* **WHAT THIS TASK INVOLVES**
Down to the last line, retype each line of the entries exactly, starting with the one that contains "match who with".

(Stored data)
◆ ◆ ◆

/-- In NO_IMAGE the host reads every field outside the KCT block as its reset value (Table 185). -/
def resetWord (fs : List (Field × Nat)) : Nat :=
  (fs.map fun x => place x.1.row.lo x.1.row.width (fieldReset (fieldKey x.1 x.2))).sum

/-- A 32-bit read at `off` by `who`, at the register: the word goes to the requester's `data`. -/
def State.readReg (s : State) (who : Requester) (off : Nat) : State :=
  let t := s.regAt who off
  if 0x81800 ≤ off ∧ off < 0x81A00 then s.answer who (Store.get msixReset s.scr.msix ((off - 0x81800) / 4)).toNat
  else if off = 0x81A00 then s.answer who s.scr.pba
  else if isHost who ∧ 0x1000 ≤ off ∧ off < 0x80000 ∧ s.rd .KCT_STATUS_STATE = 5 then s.answer who (resetWord t.fields)
  else match t.fields with
    | [] => s.answer who 0
    | (f, i) :: _ =>
      let plain : State := ((s.answer who (s.readWord who t.fields)).latchWide who t.view f i)
      if t.view then plain
      else match f with
        | .CNT_LO_COUNT_LO => s.readCntLo who i
        | .CNT_HI_COUNT_HI => s.readCntHi who i
        | .CNT_PS_DATA_WORD => s.readPsData who
        | .CNT_PS_WIN_WORD =>
          if isHost who && !s.is .CNT_CTRL_HOST_RD then (s.set1 .CNT_STATUS_HOST_REFUSED).answer who 0
          else s.answer who (s.sampleWin i)
        | .PLB_TIME0_FRAC => s.readTime0 (requesterIx who)
        | .MON_QUEUE_ENTRY =>
          let s1 := s.answer who (s.monOldest i).toNat
          if isHost who then s1 else s1.monPop i
        | .CHZ_COEF_DATA_COEF => (s.answer who (s.coefWord i)).advanceTap i
        | _ => plain.clearRead t.fields

/-! ### The commands -/

/-- What an access of a requester meets before any register: a debugger without DEBUG_EN does not exist (R422); a policy
core has no host half and no narrow or unaligned store (R421, R435), and each access counts as remote (R382); for the host the
field half is absent while it is down (R390), and an access that is not aligned is an unsupported request (R394). -/
def State.access (s : State) (who : Requester) (off : Nat) (store : Bool) (act : State → State) : State :=
  match who with
  | .host =>
    if off % 4 ≠ 0 then s.report 5
    else if off < 0x80000 ∧ !s.is .SCR_HSTATUS_FIELD_UP then s.absentAccess (if store then none else some 1)
    else act s
  | .loader => if 0x80000 ≤ off ∨ off % 4 ≠ 0 then s else act s
  | .core q =>
    let t := s.remote q
    if 0x80000 ≤ off ∨ (store ∧ off % 4 ≠ 0) then t.accessFault q (0x40000000 + off) else act t
  | .debugger q =>
    if !s.is .KCT_CFG_DEBUG_EN then s
    else if 0x80000 ≤ off ∨ (store ∧ off % 4 ≠ 0) then s.accessFault q (0x40000000 + off) else act s

/-- REGISTER_WRITE (R432). -/
def execRegisterWrite (who : Requester) (off : BitVec 20) (w : Word) (s : State) : Host.Outcome State Fault Refusal :=
  .next (s.access who off.toNat true fun t => t.writeReg who off.toNat w.toNat)

/-- REGISTER_READ_CLEAR (R432). -/
def execRegisterReadClear (who : Requester) (off : BitVec 20) (s : State) : Host.Outcome State Fault Refusal :=
  .next (s.access who off.toNat false fun t => t.readReg who (off.toNat / 4 * 4))

/-- WIDE_LO_READ (R437). -/
def execWideLoRead (who : Requester) (off : BitVec 20) (s : State) : Host.Outcome State Fault Refusal :=
  .next (s.access who off.toNat false fun t => t.readReg who (off.toNat / 4 * 4))

end Sys2Proof.Machine
end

◆ ◆ ◆

* **EXERCISE OUTPUT**
  match who with
  | .host =>
    if off % 4 ≠ 0 then s.report 5
    else if off < 0x80000 ∧ !s.is .SCR_HSTATUS_FIELD_UP then s.absentAccess (if store then none else some 1)
    else act s
  | .loader => if 0x80000 ≤ off ∨ off % 4 ≠ 0 then s else act s
  | .core q =>
    let t := s.remote q
    if 0x80000 ≤ off ∨ (store ∧ off % 4 ≠ 0) then t.accessFault q (0x40000000 + off) else act t
  | .debugger q =>
    if !s.is .KCT_CFG_DEBUG_EN then s
    else if 0x80000 ≤ off ∨ (store ∧ off % 4 ≠ 0) then s.accessFault q (0x40000000 + off) else act s

/-- REGISTER_WRITE (R432). -/
def execRegisterWrite (who : Requester) (off : BitVec 20) (w : Word) (s : State) : Host.Outcome State Fault Refusal :=
  .next (s.access who off.toNat true fun t => t.writeReg who off.toNat w.toNat)

/-- REGISTER_READ_CLEAR (R432). -/
def execRegisterReadClear (who : Requester) (off : BitVec 20) (s : State) : Host.Outcome State Fault Refusal :=
  .next (s.access who off.toNat false fun t => t.readReg who (off.toNat / 4 * 4))

/-- WIDE_LO_READ (R437). -/
def execWideLoRead (who : Requester) (off : BitVec 20) (s : State) : Host.Outcome State Fault Refusal :=
  .next (s.access who off.toNat false fun t => t.readReg who (off.toNat / 4 * 4))

end Sys2Proof.Machine
end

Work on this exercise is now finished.